Beginning at the line containing "refine ⟨by decide, rfl, by" in the material below and ending at the line containing "(log 15). -/", return each line exactly and add nothing.

*** Opening of Material supplied ***

/-- `f32Round` rounds once: its result is what the value `t * 2^e` that `M * 2^e` stands for rounds to. -/
theorem roundsTo_f32Round (neg : Bool) {M : Nat} {t : Rat} (e : Int) (hM : M ≠ 0) (ht : StandsFor M t) :
    RoundsTo (signRat neg * (t * (2 : Rat) ^ e)) (f32Round neg M e) := by
  have hL1 : 2 ^ M.log2 ≤ M := Nat.log2_self_le hM
  have hL2 : M < 2 ^ (M.log2 + 1) := Nat.lt_log2_self
  obtain ⟨t1, t2⟩ : (2 : Rat) ^ M.log2 ≤ t ∧ t < 2 ^ (M.log2 + 1) := by
    rcases ht with rfl | ⟨ho, hb, hl, hu⟩
    · exact ⟨by exact_mod_cast hL1, by exact_mod_cast hL2⟩
    · have hL : M.log2 ≠ 0 := fun h => by rw [h] at hL2; omega
      obtain ⟨j, hj⟩ := Nat.exists_eq_succ_of_ne_zero hL
      have he : 2 ^ M.log2 % 2 = 0 := by rw [hj, Nat.succ_eq_add_one, pow_succ]; omega
      have h1 : 2 ^ M.log2 ≤ M - 1 := by omega
      have h2 : M + 1 ≤ 2 ^ (M.log2 + 1) := hL2
      have h1' : ((2 ^ M.log2 : Nat) : Rat) ≤ (M - 1 : Nat) := by exact_mod_cast h1
      have h2' : ((M + 1 : Nat) : Rat) ≤ (2 ^ (M.log2 + 1) : Nat) := by exact_mod_cast h2
      rw [Nat.cast_sub (by omega)] at h1'
      push_cast at h1' h2'
      exact ⟨by linarith, by linarith⟩
  have t0 : 0 < t := lt_of_lt_of_le (by positivity) t1
  simp only [f32Round, if_neg hM]
  generalize hq : f32Quantum M e = q
  have hq1 : -149 ≤ q := by rw [← hq]; exact le_max_right _ _
  have hq2 : e + M.log2 - 23 ≤ q := by rw [← hq]; exact le_max_left _ _
  have hq3 : q = -149 ∨ q = e + M.log2 - 23 := by
    rw [← hq]; unfold f32Quantum; simp only [Int.ofNat_eq_natCast]; omega
  have hQ : (((q + 149).toNat : Nat) : Int) - 149 = q := by omega
  refine roundsTo_pack neg (a := t * 2 ^ (e - q)) ?_ (by positivity) ?_ ?_ ?_ ?_
  · rw [hQ, mul_assoc, ← zpow_add₀ (by norm_num)]; congr 2; omega
  · rcases hq3 with h | h
    · left; omega
    · right
      calc (2 : Rat) ^ 23 = 2 ^ M.log2 * 2 ^ (e - q) := by
            rw [← zpow_natCast, ← zpow_natCast, ← zpow_add₀ (by norm_num)]; congr 1; omega
        _ ≤ _ := by gcongr
  · calc t * 2 ^ (e - q) < 2 ^ (M.log2 + 1) * 2 ^ (e - q) := by gcongr
      _ = 2 ^ ((M.log2 : Int) + 1 + (e - q)) := by
            rw [← zpow_natCast, ← zpow_add₀ (by norm_num)]; push_cast; rfl
      _ ≤ 2 ^ (24 : Int) := zpow_le_zpow_right₀ (by norm_num) (by omega)
      _ = _ := by norm_num
  all_goals
    split_ifs with hle
    · have : ((M * 2 ^ (e - q).toNat : Nat) : Rat) - t * 2 ^ (e - q) = 0 := by
        have ht' : t = M := by
          refine ht.resolve_right fun h => ?_
          have : 25 ≤ M.log2 := (Nat.le_log2 hM).2 h.2.1
          omega
        have : (2 : Rat) ^ (e - q) = 2 ^ (e - q).toNat := by rw [← zpow_natCast]; congr 1; omega
        rw [ht', this]; push_cast; ring
      rw [this]; norm_num
    · have hk : (2 : Rat) ^ (e - q) = 1 / 2 ^ (q - e).toNat := by
        rw [one_div, ← zpow_natCast, ← zpow_neg]; congr 1; omega
      have := roundEven_near (t := t) (q - e).toNat (ht.imp id fun h => ⟨h.1, by
        have : 25 ≤ M.log2 := (Nat.le_log2 hM).2 h.2.1
        omega, h.2.2⟩)
      rw [hk, mul_one_div]
      first | exact this.1 | exact this.2

/-- Rounding an exact value, zero included. -/
theorem roundsTo_f32Round_exact (neg : Bool) (M : Nat) (e : Int) : RoundsTo (signRat neg * (M * (2 : Rat) ^ e)) (f32Round neg M e) := by
  by_cases hM : M = 0
  · subst hM
    exact roundsTo_pack neg (v := ((0 : Nat) : Rat) * 2 ^ e) (a := 0) (Q := 0) (n := 0) (by simp) le_rfl (.inl rfl) (by norm_num) (by norm_num)
      (by norm_num)
  · exact roundsTo_f32Round neg e hM (.inl rfl)

/-- Rounding keeps the sign it is given. -/
theorem f32Neg_f32Round (neg : Bool) (M : Nat) (e : Int) : f32Neg (f32Round neg M e) = neg := by
  unfold f32Round
  split_ifs
  · exact f32Neg_pack neg (by omega)
  · exact f32Neg_pack neg (by omega)

/-- The signed integer `signedAt` gives, in units of `2^g`. -/
theorem signedAt_val (neg : Bool) (m : Nat) {e g : Int} (h : g ≤ e) :
    (signedAt neg m e g : Rat) * (2 : Rat) ^ g = signRat neg * m * (2 : Rat) ^ e := by
  have : (2 : Rat) ^ e = 2 ^ (e - g).toNat * 2 ^ g := by
    rw [← zpow_natCast, ← zpow_add₀ (by norm_num)]; congr 1; omega
  rw [this]
  cases neg <;> simp [signedAt, signRat] <;> ring

/-- Rounding an exact signed value. -/
theorem roundsTo_f32Round_signed (d e : Int) : RoundsTo (d * (2 : Rat) ^ e) (f32Round (decide (d < 0)) d.natAbs e) := by
  have hd : signRat (decide (d < 0)) * (d.natAbs : Rat) = d := by
    by_cases h : d < 0
    · simp only [h, decide_true, signRat, if_true, Nat.cast_natAbs, abs_of_neg h]; simp
    · simp only [h, decide_false, signRat, Bool.false_eq_true, if_false, Nat.cast_natAbs, abs_of_nonneg (not_lt.1 h), one_mul]
  rw [← hd, mul_assoc]
  exact roundsTo_f32Round_exact _ _ e

/-- The quotient of `stickyDiv` stands for the exact one, 65 places up, for a quotient of at least 2^-40. -/
theorem stickyDiv_standsFor {a b : Nat} (hb : 0 < b) (h : b ≤ a * 2 ^ 40) :
    stickyDiv a b ≠ 0 ∧ StandsFor (stickyDiv a b) (a / b * 2 ^ 65) := by
  have hd := Nat.div_add_mod (a * 2 ^ 64) b
  have hr := Nat.mod_lt (a * 2 ^ 64) hb
  have hbig : 2 ^ 24 ≤ a * 2 ^ 64 / b := by
    rw [Nat.le_div_iff_mul_le hb]
    calc 2 ^ 24 * b ≤ 2 ^ 24 * (a * 2 ^ 40) := Nat.mul_le_mul_left _ h
      _ = _ := by ring
  have hb' : (0 : Rat) < b := by exact_mod_cast hb
  have hd' : (b : Rat) * (a * 2 ^ 64 / b : Nat) + (a * 2 ^ 64 % b : Nat) = a * 2 ^ 64 := by exact_mod_cast hd
  have e : (a : Rat) / b * 2 ^ 65 = 2 * (a * 2 ^ 64 / b : Nat) + 2 * (a * 2 ^ 64 % b : Nat) / b := by
    rw [div_mul_eq_mul_div, div_eq_iff hb'.ne', add_mul, div_mul_cancel₀ _ hb'.ne']
    linarith
  have hr' : ((a * 2 ^ 64 % b : Nat) : Rat) < b := by exact_mod_cast hr
  unfold stickyDiv StandsFor
  generalize a * 2 ^ 64 / b = d at *
  generalize a * 2 ^ 64 % b = r at *
  refine ⟨by omega, ?_⟩
  split_ifs with h0
  · left; rw [e, h0]; push_cast; ring
  · right
    have hr0 : (0 : Rat) < r := by exact_mod_cast Nat.pos_of_ne_zero h0
    have h1 : 0 < 2 * (r : Rat) / b := by positivity
    have h2 : 2 * (r : Rat) / b < 2 := by rw [div_lt_iff₀ hb']; linarith
    refine ⟨by omega, by omega, ?_, ?_⟩ <;> rw [e] <;> push_cast <;> linarith

end Sys2Proof.Machine
end

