/-- The block about to make the INIT commit, over older constants and results. -/
def beforeInitCommit : State :=
  withBlk { initBlk .calRead .captured with ready := true, tValid := true, pValid := true, oss := 3, rxbuf := calDsBytes }

/-- The block about to make the temperature commit, and the pressure commit. -/
def beforeTempCommit : State := withBlk { runningBlk opcUpdt .tComp .enter with utNew := 27898 }
def beforePresCommit : State := withBlk { runningBlk opcUpdp .pComp .enter with upNew := 23843, b5 := 2400 }

theorem witness_CommitsAreWhole :
    Turn.block ≠ .reset ∧
    (act .block beforeInitCommit = .next (blockTurn beforeInitCommit) ∧ (blockTurn beforeInitCommit).blk.cal ≠ beforeInitCommit.blk.cal) ∧
    (act .block beforeTempCommit = .next (blockTurn beforeTempCommit) ∧ (blockTurn beforeTempCommit).blk.b5 ≠ beforeTempCommit.blk.b5) ∧
    (act .block beforePresCommit = .next (blockTurn beforePresCommit) ∧
      (blockTurn beforePresCommit).blk.pres ≠ beforePresCommit.blk.pres) := by
  refine ⟨by decide, ⟨rfl, by decide⟩, ⟨rfl, by decide⟩, ⟨rfl, by decide⟩⟩

theorem witness_ReadyClearedOnlyByReset :
    Turn.block ≠ .reset ∧ act .block beforeInitCommit = .next (blockTurn beforeInitCommit) ∧ beforeInitCommit.blk.ready = true ∧
    beforeInitCommit.blk.tValid = true ∧ (blockTurn beforeInitCommit).blk.tValid = false := by
  refine ⟨by decide, rfl, by decide, by decide, by decide⟩

/-- A state whose Host has the given operations next. -/
def withProg (ops : List HostOp) (b : Block) : State := { withBlk b with host.prog := ops }

/-- A state in the given stage of a `zero_altitude(P)`, `P` the pressure 100000 Pa it holds (log 15). -/
def zeroingAt (stage : ZeroStage) (b : Block) : State :=
  { withBlk { b with pres := 100000 } with host.zeroing := some ⟨scalePres 100000, stage⟩ }

/-- Both clauses of `OverrunIsSticky`. -/
theorem witness_OverrunIsSticky :
    (let s := withProg [command .clrerr] { readyBlk with ovr := true }
     s.blk.ovr = true ∧ ∃ t, act .host s = .next t ∧ t.blk.ovr = false) ∧
    (let s := withProg [command .updt] heldOnRead.blk
     s.blk.ovr = false ∧ ∃ t, act .host s = .next t ∧ t.blk.ovr = true) :=
  ⟨⟨rfl, _, rfl, rfl⟩, ⟨rfl, _, rfl, rfl⟩⟩

/-- The three ways `OSS` changes. -/
theorem witness_ModeWrittenOnlyBySetossAndInit :
    (let s := withProg [command (.setoss 3)] readyBlk
     ∃ t, act .host s = .next t ∧ t.blk.oss = 3 ∧ s.blk.oss = 0) ∧
    (∃ t, act .block beforeInitCommit = .next t ∧ t.blk.oss = 0 ∧ beforeInitCommit.blk.oss = 3) ∧
    (∃ t, act .reset beforeInitCommit = .next t ∧ t.blk.oss = 0) :=
  ⟨⟨_, rfl, rfl, rfl⟩, ⟨_, rfl, rfl, rfl⟩, ⟨_, rfl, rfl⟩⟩

/-- Each way a code of `ERR` is newly set, with the block that raises it; and `ERR` cleared by a command, by an acceptance and by reset. -/
theorem witness_ErrWrittenOnlyWhereRaised :
    (∃ t, act .block (withBlk (initBlk .idRead (.gotOk [0x58]))) = .next t ∧ t.blk.err = .deviceNotFound) ∧
    (∃ t, act .block (withBlk (runningBlk opcUpdp .pRead .gotFail)) = .next t ∧ t.blk.err = .transport) ∧
    (∃ t, act .block (withBlk { runningBlk opcUpdt .tComp .enter with cal := Cal.zero }) = .next t ∧ t.blk.err = .divZero) ∧
    (∃ t, act .block (withBlk { runningBlk opcUpdp .pComp .enter with cal := Cal.zero }) = .next t ∧ t.blk.err = .divZero) ∧
    (∃ t, act .host (withProg [.zeroAltitude 0] Block.reset) = .next t ∧ t.blk.err = .notReady) ∧
    (∃ t, act .host (withProg [.write 0 0x00000011] readyBlk) = .next t ∧ t.blk.err = .illegalCmd) ∧
    (∃ t, act .host (withProg [command .clrerr] { readyBlk with err := .transport }) = .next t ∧ t.blk.err = .none) ∧
    (∃ t, act .host (withProg [command .updp] { readyBlk with err := .transport }) = .next t ∧ t.blk.err = .none) ∧
    (∃ t, act .reset (withBlk { readyBlk with err := .transport }) = .next t ∧ t.blk.err = .none) := by
  refine ⟨⟨_, rfl, ?_⟩, ⟨_, rfl, ?_⟩, ⟨_, rfl, ?_⟩, ⟨_, rfl, ?_⟩, ⟨_, rfl, ?_⟩, ⟨_, rfl, ?_⟩, ⟨_, rfl, ?_⟩, ⟨_, rfl, ?_⟩, ⟨_, rfl, ?_⟩⟩ <;>
    decide

/-- Each acceptance, each end, and each kind of move of `PHASE`. -/
theorem witness_BusyAndPhaseWriters :
    (∃ t, act .host (withProg [command .init] Block.reset) = .next t ∧ t.blk.busy = true ∧ t.blk.phase = .idRead) ∧
    (∃ t, act .host (withProg [.zeroAltitude 0] readyBlk) = .next t ∧ t.blk.busy = true ∧ t.blk.phase = .tTrig) ∧
    (∃ t, act .host (withProg [command .updp] readyBlk) = .next t ∧ t.blk.busy = true ∧ t.blk.phase = .pTrig) ∧
    (∃ t, act .block beforePresCommit = .next t ∧ t.blk.busy = false ∧ t.blk.phase = .idle) ∧
    (∃ t, act .reset heldOnRead = .next t ∧ t.blk.busy = false) ∧
    (∃ t, act .block { beforeTempCommit with blk.curCmd := opcUpdate } = .next t ∧ t.blk.phase = .pTrig) ∧
    (∃ t, act .block (withBlk (runningBlk opcUpdt .tWait .elapsed)) = .next t ∧ t.blk.phase = .tRead) := by
  refine ⟨⟨_, rfl, ?_⟩, ⟨_, rfl, ?_⟩, ⟨_, rfl, ?_⟩, ⟨_, rfl, ?_⟩, ⟨_, rfl, ?_⟩, ⟨_, rfl, ?_⟩, ⟨_, rfl, ?_⟩⟩ <;> decide

theorem witness_TemperatureIgnoresMode :
    beforeTempCommit.blk.phase ∈ [Phase.tTrig, .tWait, .tRead, .tComp] ∧
    heldOnDelay.blk.phase ∈ [Phase.tTrig, .tWait, .tRead, .tComp] := by decide

theorem witness_PressureDependsOnB5Only :
    beforePresCommit.blk.phase ∈ [Phase.pTrig, .pWait, .pRead, .pComp] ∧
    (withBlk (runningBlk opcUpdp .pTrig .enter)).blk.phase ∈ [Phase.pTrig, .pWait, .pRead, .pComp] := by decide

/-- A temperature result and a zero divisor; the last step of each compensation phase with `HAS_TRACE`; an earlier step; an empty trace port, and one
that holds an event. -/
theorem witness_TraceIsPassive :
    tempComp 27898 calDs = some ⟨4743, -2343, 2400, 150⟩ ∧ tempComp 27898 Cal.zero = none ∧
    (let s : State := { beforeTempCommit with params.hasTrace := true }
     act .block s = .next (blockTurn s) ∧ s.params.compLat ≤ s.blk.stepsSpent + 1 ∧ s.blk.micro = .enter ∧ s.blk.phase = .tComp ∧
     Turn.block ≠ .traceObserver) ∧
    (let s : State := { beforePresCommit with params.hasTrace := true }
     act .block s = .next (blockTurn s) ∧ s.params.compLat ≤ s.blk.stepsSpent + 1 ∧ s.blk.micro = .enter ∧ s.blk.phase = .pComp) ∧
    (let s : State := { beforePresCommit with params.hasTrace := true, params.compLat := 2 }
     act .block s = .next (blockTurn s) ∧ ¬ s.params.compLat ≤ s.blk.stepsSpent + 1) ∧
    beforeTempCommit.env.tracePort = [] ∧
    (blockTurn { beforeTempCommit with params.hasTrace := true }).env.tracePort =
      ⟨.temperature, .x1, 4743⟩ :: [⟨.temperature, .x2, -2343⟩, ⟨.temperature, .b5, 2400⟩, ⟨.temperature, .t, 150⟩] :=
  ⟨by decide, by decide, ⟨rfl, by decide⟩, ⟨rfl, by decide⟩, ⟨rfl, by decide⟩, rfl, by decide⟩

/-- `RunningCommandProgresses`: a block free to move, one held on a bus transaction, one held on a delay. -/
theorem witness_RunningCommandProgresses :
    (beforeTempCommit.params.admitted = true ∧ beforeTempCommit.Inv ∧ beforeTempCommit.blk.busy = true ∧
      ∀ r, beforeTempCommit.blk.micro ≠ .waiting r) ∧
    (heldOnRead.params.admitted = true ∧ heldOnRead.Inv ∧ heldOnRead.blk.busy = true ∧
      heldOnRead.blk.micro = .waiting (.read 0xF6 2) ∧ (Request.read 0xF6 2).isBus = true ∧
      [(0x6C : Byte), 0xFA].length = (Request.read 0xF6 2).byteCount) ∧
    (heldOnDelay.params.admitted = true ∧ heldOnDelay.Inv ∧ heldOnDelay.blk.busy = true ∧
      heldOnDelay.blk.micro = .waiting (.delay 4500) ∧ (Request.delay 4500).isBus = false) := by
  refine ⟨⟨by decide, ?_, by decide, fun r h => by cases h⟩, ⟨by decide, heldOnRead_Inv, by decide, by decide, by decide, by decide⟩,
    ⟨by decide, heldOnDelay_Inv, by decide, by decide, by decide⟩⟩
  constructor <;> decide

/-- The shift amounts at the ends of their range. -/
theorem witness_DatapathWrapsModulo : 0 ≤ 16 ∧ 16 ≤ 16 := by decide

theorem witness_DatapathShiftsFloor : 1 ≤ 16 ∧ 16 ≤ 16 := by decide

/-- A zero divisor, an ordinary division, the overflowing one. -/
theorem witness_DatapathDivision :
    (0 : Word) = 0 ∧ (2 : Word) ≠ 0 ∧ ¬ (toS 7 = -2 ^ 31 ∧ toS 2 = -1) ∧ (0xFFFFFFFF : Word) ≠ 0 ∧
    (toS 0x80000000 = -2 ^ 31 ∧ toS 0xFFFFFFFF = -1) := by decide

/-- TV-T8 has divisor 0, TV-T1 divisor 7611. -/
theorem witness_TemperatureOverIntegers :
    (((27898 : Half).toInt - ((0 : Half).toNat : Int)) * ((0 : Half).toNat : Int)).bmod (2 ^ 32) / 2 ^ 15 + (0 : Half).toInt = 0 ∧
    (((27898 : Half).toInt - ((23153 : Half).toNat : Int)) * ((32757 : Half).toNat : Int)).bmod (2 ^ 32) / 2 ^ 15 +
      (2868 : Half).toInt = 7611 := by decide

/-- Both branches of step 7 at their edge, and a zero divisor. -/
theorem witness_PressureQuotientBranches :
    (33457 : Word) ≠ 0 ∧ toU 0x7FFFFFFF < 0x80000000 ∧ ¬ toU 0x80000000 < 0x80000000 ∧ presQuot 0x80000000 0 = none := by decide

/-- `b4 = 0` (TV-P11), and `b4` of TV-P1. -/
theorem witness_PressureCorrectionOverIntegers :
    (presFront 23843 0 { calDs with ac4 := 0 } 2400).b4 = 0 ∧ (presFront 23843 0 calDs 2400).b4 = 33457 := by decide

theorem witness_CalibrationRoundTrip : calDsBytes.length = 22 ∧ 0 < 11 ∧ 10 < 11 := by decide

/-- The largest finite number and the smallest subnormal; a zero and a non-zero divisor; a fraction at the edge of the last clause. -/
theorem witness_HostArithmeticRoundsOnce :
    (f32Finite 0x7F7FFFFF = true ∧ f32Finite 0x80000001 = true ∧ f32Finite 0x80000000 = true) ∧
    (f32Rat 0x80000001 ≠ 0 ∧ f32Rat 0x7F7FFFFF ≠ 0 ∧ f32Rat 0x80000000 = 0) ∧ (0 < 2 ^ 40 ∧ 2 ^ 40 ≤ 1 * 2 ^ 40) := by
  refine ⟨by decide, ⟨?_, ?_, ?_⟩, by decide⟩ <;>
    norm_num [f32Rat, show f32Val 0x80000001 = .fin true 1 (-149) from by decide,
      show f32Val 0x7F7FFFFF = .fin false (2 ^ 24 - 1) 104 from by decide, show f32Val 0x80000000 = .fin true 0 (-149) from by decide]

/-- `P = ref` at the largest finite number and the smallest subnormal; `ref = 0` for a `P` of 1 and of 0; a quotient that is an infinity, one that is
NaN, one that is negative. -/
theorem witness_AltitudeAtReferenceIsZero :
    (f32Finite 0x7F7FFFFF = true ∧ (0x7F7FFFFF : F32) &&& 0x7FFFFFFF ≠ 0) ∧
    (f32Finite 0x80000001 = true ∧ (0x80000001 : F32) &&& 0x7FFFFFFF ≠ 0) ∧
    ((0x80000000 : F32) &&& 0x7FFFFFFF = 0 ∧ f32Finite 0x3F800000 = true ∧ (0x3F800000 : F32) &&& 0x7FFFFFFF ≠ 0) ∧
    (f32Finite 0 = true ∧ (0 : F32) &&& 0x7FFFFFFF = 0) ∧
    f32Div 0x3F800000 0x80000000 &&& 0x7FFFFFFF = 0x7F800000 ∧ f32IsNan (f32Div 0x7FC00000 0x3F800000) = true ∧
    (f32Finite (f32Div 0xBF800000 0x3F800000) = true ∧ f32Neg (f32Div 0xBF800000 0x3F800000) = true ∧
      f32Div 0xBF800000 0x3F800000 &&& 0x7FFFFFFF ≠ 0) := by
  exact ⟨by decide, by decide, by decide, by decide, by decide, f32NanOf_isNan _ _, by decide⟩

/-- The first step, a busy and an idle `STATUS`, the second read, and the last step. -/
theorem witness_ZeroAltitudeRunsUpdate :
    (let s := withProg [.zeroAltitude defaultRef] readyBlk
     s.host.zeroing = none ∧ s.host.prog = .zeroAltitude defaultRef :: []) ∧
    (let s := zeroingAt .wait (runningBlk opcUpdate .tWait .enter)
     s.host.zeroing = some ⟨scalePres 100000, .wait⟩ ∧ s.blk.busy = true) ∧
    (let s := zeroingAt .wait readyBlk
     s.host.zeroing = some ⟨scalePres 100000, .wait⟩ ∧ s.blk.busy = false) ∧
    (zeroingAt .status readyBlk).host.zeroing = some ⟨scalePres 100000, .status⟩ ∧
    (zeroingAt (.store 0x0000000E) readyBlk).host.zeroing = some ⟨scalePres 100000, .store 0x0000000E⟩ ∧ statusErr 0x0000000E = 0 := by
  decide

/-- A status word without error; the end of `zero_altitude` then answers a next state, and its altitude at `ref = P` is finite. -/
theorem witness_AltitudeAfterZeroingIsZero :
    let s := zeroingAt (.store 0x0000000E) readyBlk
    s.host.zeroing = some ⟨scalePres 100000, .store 0x0000000E⟩ ∧ statusErr 0x0000000E = 0 ∧
    ∃ t, act .host s = .next t ∧ f32Finite t.host.altOffset = true := ⟨rfl, rfl, _, rfl, by decide⟩

theorem witness_FailedZeroingKeepsOffset :
    (zeroingAt (.store 0x0000020E) readyBlk).host.zeroing = some ⟨scalePres 100000, .store 0x0000020E⟩ ∧ statusErr 0x0000020E ≠ 0 := by decide

/-- The offset changes; `zero_altitude` begins; its stages follow one another. -/
theorem witness_OffsetWrittenOnlyByZeroing :
    (let s : State := { zeroingAt (.store 0x0000000E) readyBlk with host.altOffset := 0x3F800000 }
     ∃ t, act .host s = .next t ∧ t.host.altOffset ≠ s.host.altOffset) ∧
    (∃ t, act .host (withProg [.zeroAltitude defaultRef] readyBlk) = .next t ∧ t.host.zeroing = some ⟨defaultRef, .wait⟩) ∧
    (∃ t, act .host (zeroingAt .wait readyBlk) = .next t ∧ t.host.zeroing = some ⟨scalePres 100000, .status⟩) ∧
    (∃ t, act .host (zeroingAt .status readyBlk) = .next t ∧ t.host.zeroing = some ⟨scalePres 100000, .store 0x00000002⟩) := by
  refine ⟨⟨_, rfl, ?_⟩, ⟨_, rfl, ?_⟩, ⟨_, rfl, ?_⟩, ⟨_, rfl, ?_⟩⟩ <;> decide

end Sys2Proof.Tests
end

section
/-! PROOFS. The registers (10_state.md): the host map, the three commits, `SETOSS`, and `mb`. -/

namespace Sys2Proof.Machine

/-! ## Commits (R50) -/

/-- The registers only a commit writes (R50) stand in `b'` as in `b`. -/
structure Block.SameResults (b b' : Block) : Prop where
  cal : b'.cal = b.cal
  ready : b'.ready = b.ready
  tValid : b'.tValid = b.tValid
  pValid : b'.pValid = b.pValid
  rawUt : b'.rawUt = b.rawUt
  b5 : b'.b5 = b.b5
  temp : b'.temp = b.temp
  rawUp : b'.rawUp = b.rawUp
  pres : b'.pres = b.pres

theorem Block.SameResults.of_eq {b b' : Block} (h : b' = b) : b.SameResults b' := by
  subst h; exact ⟨rfl, rfl, rfl, rfl, rfl, rfl, rfl, rfl, rfl⟩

*** Close of Material supplied ***

[The completed task]:
  refine ⟨by decide, rfl, by decide, by decide, by decide⟩

/-- A state whose Host has the given operations next. -/
def withProg (ops : List HostOp) (b : Block) : State := { withBlk b with host.prog := ops }

/-- A state in the given stage of a `zero_altitude(P)`, `P` the pressure 100000 Pa it holds (log 15). -/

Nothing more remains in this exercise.